Locate the line bearing "(h : TlpHeader)" in the material below, then reproduce it and each following line up to and including the line bearing "d0 : Bool := true".

*Extracted entries:*
- - - - - - -
-- ==== Sys2Proof/Decode.lean ====
section
/-! DEFINITION. The command that a word spells. The block has no instruction words: its commands are register accesses, bus
requests and events, and spec/opcode_table.json gives no row a bit. SIMT words are decoded in Machine/SimtWord.lean (R214). -/

namespace Sys2Proof

/-- No row of the table gives bits, so no word spells a command. -/
def decodeTableWord (_nbits _w : Nat) : Option Instr := none

end Sys2Proof
end

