/-- An invalidation whose completion is due (R316), with the first physical page and the number of pages of each entry removed. -/
structure Inv where
  itag : Nat
  ppns : List (Nat × Nat)
deriving DecidableEq, Repr

structure Atc where
  ents : List AtcEnt := []
  reqs : List XlatReq := []
  next : Nat := 0
  invs : List Inv := []
  prgs : List Prg := []
  prFail : Bool := false
deriving DecidableEq, Repr

/-! ## Host endpoint -/

/-- D2H requests of R379. -/
inductive D2hOp where
  | rdShared | rdOwn | rdCurr | itoMWr | woWrInv | dirtyEvict | cleanEvict
deriving DecidableEq, Repr

structure D2h where
  tag : Nat
  op : D2hOp
  pa : Nat
  bytes : List (Nat × Byte) := []
  who : Requester := .none
  since : W64 := 0
  poison : Bool := false
deriving DecidableEq, Repr

/-! ## Outputs -/

/-- What the block presents at its ports (R1), in the terms of the transaction layer. -/
inductive Out where
  | readData (off : Nat) (v : W32)
  | readBytes (aperture : Nat) (off : Nat) (b : Bytes) (poison : Bool)
  | unsupported
  | cfgRetry
  | cfgData (reg v : Nat)
  | portReq (port : Nat) (r : PReq)
  | d2hReq (r : D2h)
  | h2dData (pa : Nat) (b : Option Bytes) (poison : Bool)
  | memData (hpa : Nat) (b : Bytes) (poison : Bool)
  | memCmp (hpa : Nat)
  | translationRequest (pasid page : Nat) (noWrite : Bool)
  | pageRequest (pasid index page : Nat) (write last : Bool)
  | invalidationCompletion (itag : Nat)
  | msix (vec : Nat)
  | assertInta
  | deassertInta
  | linkDownSignal
  | viral
  | csr (addr : BitVec 12) (we : Bool) (v : W32)
  | sideband (tag eid : Nat) (b : Bytes)
  | mctpControl (cmd : Byte) (b : Bytes)
  | i3cIbi
  | doe (kind : DoeKind) (b : Bytes)
  | flashErase (slot : Nat)
  | pdomEn (d : Nat) (on : Bool)
deriving DecidableEq, Repr

structure Hdm where
  base : Nat := 0
  size : Nat := 0
  committed : Bool := false
  error : Bool := false
deriving DecidableEq, Repr

/-- Pending events of a vector's coalescer (R382). -/
structure Coal where
  n : Nat := 0
  first : W64 := 0
deriving DecidableEq, Repr

/-- What a command gives of the header of a request (R144): the BAR, the offset in it, the requester ID, the bytes it covers. -/
structure TlpHeader where
  bar : Nat
  offset : Nat
  reqid : W16
  length : Nat
deriving DecidableEq, Repr

/-- Errors logged through AER, an unsupported request with its header (R393, R144). -/
inductive Aer where
  | unsupportedRequest (h : TlpHeader)
  | poisonedTlp | completionTimeout | unexpectedCompletion | ideCheckFailed
deriving DecidableEq, Repr

/-- The endpoint. `gapTelem` counts the flit slots in a row that other requests took while telemetry waited (R38). -/
structure Hif where
  cfgReady : Bool := false
  cfgFrom : W64 := 0
  cfgLink : Bool := false
  ids : List Nat := []
  mse : Bool := false
  bme : Bool := false
  d0 : Bool := true
  linkUp : Bool := false
  fmt : BitVec 2 := 0
  linkHold : Bool := true
  pmState : BitVec 2 := 0
  l1Req : Bool := false
  l0pReq : Bool := false
  aspmL1 : Bool := false
  l0pOn : Bool := false
  flr : Bool := false
  msixEn : Bool := false
  funcMask : Bool := false
  intxDis : Bool := false
  unmasked : FMap Bool := []
  pba : FMap Bool := []
  coal : FMap Coal := []
  intxPend : Bool := false
  intxAsserted : Bool := false
  hdm : FMap Hdm := []
  d2h : List D2h := []
  held : List D2h := []
  heldOut : List Out := []
  nextTag : Nat := 0
  prAlloc : Nat := 0
  cto : Nat := 40000000
  aer : List Aer := []
  viral : Bool := false
  ideInsecure : FMap Bool := []
  csr : Option (BitVec 12 × Bool) := none
  gapTelem : Nat := 0
deriving DecidableEq, Repr

/-! ## Rook and side-band -/

/-- Where a management command came from (R408, R418); the response to `gone` is discarded (R410). -/
inductive JobSrc where
  | mailbox (m : Nat)
  | sideband (tag eid : Nat)
  | gone
deriving DecidableEq, Repr

/-- A management command in progress, and its answer once it has one: RET, AUX, payload (R409, R413). -/
structure Job where
  id : Nat
  src : JobSrc
  opcode : Nat
  payload : Bytes
  ans : Option (Nat × Nat × Bytes) := none
deriving DecidableEq, Repr

/-- Firmware update session (R414). -/
structure FwSession where
  owner : JobSrc
  slot : Nat
  len : Nat
  last : W64
deriving DecidableEq, Repr

/-- Telemetry ring (R423): `part` is how many of the lines 1 to 3 of the record under way are issued, 4 once line 0 is; none under
way is `none`. -/
structure TelemRing where
  ctx : Nat
  log2n : Nat
  period : Nat
  base : Nat
  part : Option Nat := none
deriving DecidableEq, Repr

/-- Host fault ring (R434): `mirror` is the SEQ of the record whose write is under way. -/
structure FaultRing where
  ctx : Nat
  log2n : Nat
  base : Nat
  tailAddr : Nat
  mirror : Option Nat := none
deriving DecidableEq, Repr

/-- Cumulative counts of the telemetry record (R424). -/
structure TelemCounts where
  (ok resigned failed rows defaults : W64 := 0)
  press : FMap W64 := []
  prsSeen : FMap (BitVec 48) := []
  near : FMap W64 := []
  (far dcHit dcMiss : W64 := 0)
  (commits migrations corrected skipped faults faultsLost seq : W32 := 0)
  powerAcc : Nat := 0
  powerN : Nat := 0
deriving DecidableEq, Repr

structure Rook where
  state : Nat := 0
  restarts : Nat := 0
  slot : Nat := 0
  loaded : Bool := false
  imgSeq : Nat := 0
  cfgRej : Bool := false
  cfgOk : Bool := false
  sigChk : Bool := false
  fwver : BitVec 31 := 0
  running0 : W64 := 0
  beat : W64 := 0
  restartTimes : List W64 := []
  qstate : BitVec 2 := 0
  qStart : W64 := 0
  qGrace : Nat := 0
  payload : FMap Byte := []
  jobs : List Job := []
  nextJob : Nat := 0
  flash : FMap Byte := []
  session : Option FwSession := none
  locate : Bool := false
  dynAddr : Option (BitVec 7) := none
  sbAddr : BitVec 7 := 0
  eid : Nat := 0
  eventEid : Option Nat := none
  telem : Option TelemRing := none
  snapAt : W64 := 0
  latest : Bytes := []
  counts : TelemCounts := {}
  fring : Option FaultRing := none
  testClosed : Bool := false
  keyDigest : BitVec 384 := 0
deriving DecidableEq, Repr

/-! ## Fault collector -/

/-- REACT of a record, `FLT_REACT` of a source (R427, R438). -/
structure React where
  irq : Bool
  nmi : Bool
  errn : Bool
  reset : Nat
deriving DecidableEq, Repr

/-- A fault record (R427). -/
structure Rec where
  seq : Nat
  cls : Nat
  react : React
  source : Nat
  injected : Bool
  tFirst : W64
  tLast : W64
  count : Nat
  ctx : Option Nat
  gen : W16
  loc : Loc
  addr : Option Nat
  info : W64
  blame : Option Nat
  pending : Bool
deriving DecidableEq, Repr

/-- A checker test in progress (R446). -/
structure ChkTest where
  checker : Nat
  unit : Nat
  since : W64
deriving DecidableEq, Repr

/-- A fault injection armed (R448). -/
structure Inject where
  kind : Nat
  target : Nat
  index : Nat
deriving DecidableEq, Repr

/-- A report in an intake buffer (R430), with the generation tag and DEVTIME of its detection and the reaction in force
then (R441). `isOver`: the buffer was full. -/
structure Intake where
  buf : Nat
  isOver : Bool
  rep : Report
  gen : W16
  time : W64
  react : React
deriving DecidableEq, Repr

structure Flt where
  recs : List Rec := []
  fatal : Option Rec := none
  seq : Nat := 0
  ovf : Nat := 0
  lost : Bool := false
  react : FMap React := []
  intake : List Intake := []
  safe : Bool := false
  errn : Bool := false
  nmi : List Nat := []
  chk : Option ChkTest := none
  chkResult : BitVec 2 := 0
  armed : Option Inject := none
deriving DecidableEq, Repr

/-! ## Power and pins -/

structure Power where
  porstLow : Bool := true
  enAt : W64 := 0
  bootAt : W64 := 0
  perstLow : Bool := false
  en : BitVec 11 := 0
  iso : BitVec 11 := 0x7FF#11
  ack : BitVec 11 := 0
  fail : BitVec 11 := 0
  on : BitVec 11 := 0
  lockd : BitVec 11 := 0
  sampled : Bool := false
  retain : Bool := false
  ftest : Bool := false
  refLoss : Bool := false
  cluStop : FMap Bool := []
  pllOff : BitVec 8 := 0
  idleFrom : FMap W64 := []
  step : Nat := 9
  below : Nat := 0
  samples : List Nat := []
  isOver : Bool := false
  hot : Bool := false
  noSens : Bool := false
  temp : BitVec 12 := 0
  sens : FMap (Option (BitVec 12)) := []
  sensAt : FMap W64 := []
  pwrcyc : Bool := false
deriving DecidableEq, Repr

/-- A reset in progress (R452 to R457). `fromSafe`: it leaves the safe state; `asked`: its register asked for it. -/
structure ResetRun where
  kind : ResetKind
  index : Nat
  start : W64
  fromSafe : Bool
  asked : Bool
deriving DecidableEq, Repr

/-- The state of the block. -/
structure State where
  pending : List Instr
  freeCtr : Nat
  out : List Out
  devtime : W64
  acc : Access
  regs : FMap W32
  latch : FMap W32
  mng : FMap MngSite
  tbl : TableUnit
  upd : UpdateUnit
  mig : Migration
  ret : Retention
  fe : FrontEnd
  simt : Simt
  mov : Mover
  dc : Caches
  rat : Rat
  dram : FMap Byte
  poison : FMap Bool
  mem : MemMap
  ports : FMap Port
  atc : Atc
  hif : Hif
  rook : Rook
  flt : Flt
  pwr : Power
  rst : List ResetRun
deriving DecidableEq, Repr

/-- The state that `PORST_N` leaves while it is asserted (R398, R465, R485): every domain off, nothing commanded. PORST_DEASSERT
starts the block from here (DESIGN CHOICE, log 33). The values it gives where the spec states none are those of logs 6, 7, 20 to 22,
24, 25 and 31. -/
def State.reset : State where
  pending := []
  freeCtr := 0
  out := []
  devtime := 0
  acc := {}
  regs := []
  latch := []
  mng := []
  tbl := {}
  upd := {}
  mig := {}
  ret := {}
  fe := {}
  simt := {}
  mov := {}
  dc := {}
  rat := {}
  dram := []
  poison := []
  mem := {}
  ports := []
  atc := {}
  hif := {}
  rook := {}
  flt := {}
  pwr := {}
  rst := []

end Sys2Proof.Machine
end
- - - - - - -
*Answer space:*
  | unsupportedRequest (h : TlpHeader)
  | poisonedTlp | completionTimeout | unexpectedCompletion | ideCheckFailed
deriving DecidableEq, Repr

/-- The endpoint. `gapTelem` counts the flit slots in a row that other requests took while telemetry waited (R38). -/
structure Hif where
  cfgReady : Bool := false
  cfgFrom : W64 := 0
  cfgLink : Bool := false
  ids : List Nat := []
  mse : Bool := false
  bme : Bool := false
  d0 : Bool := true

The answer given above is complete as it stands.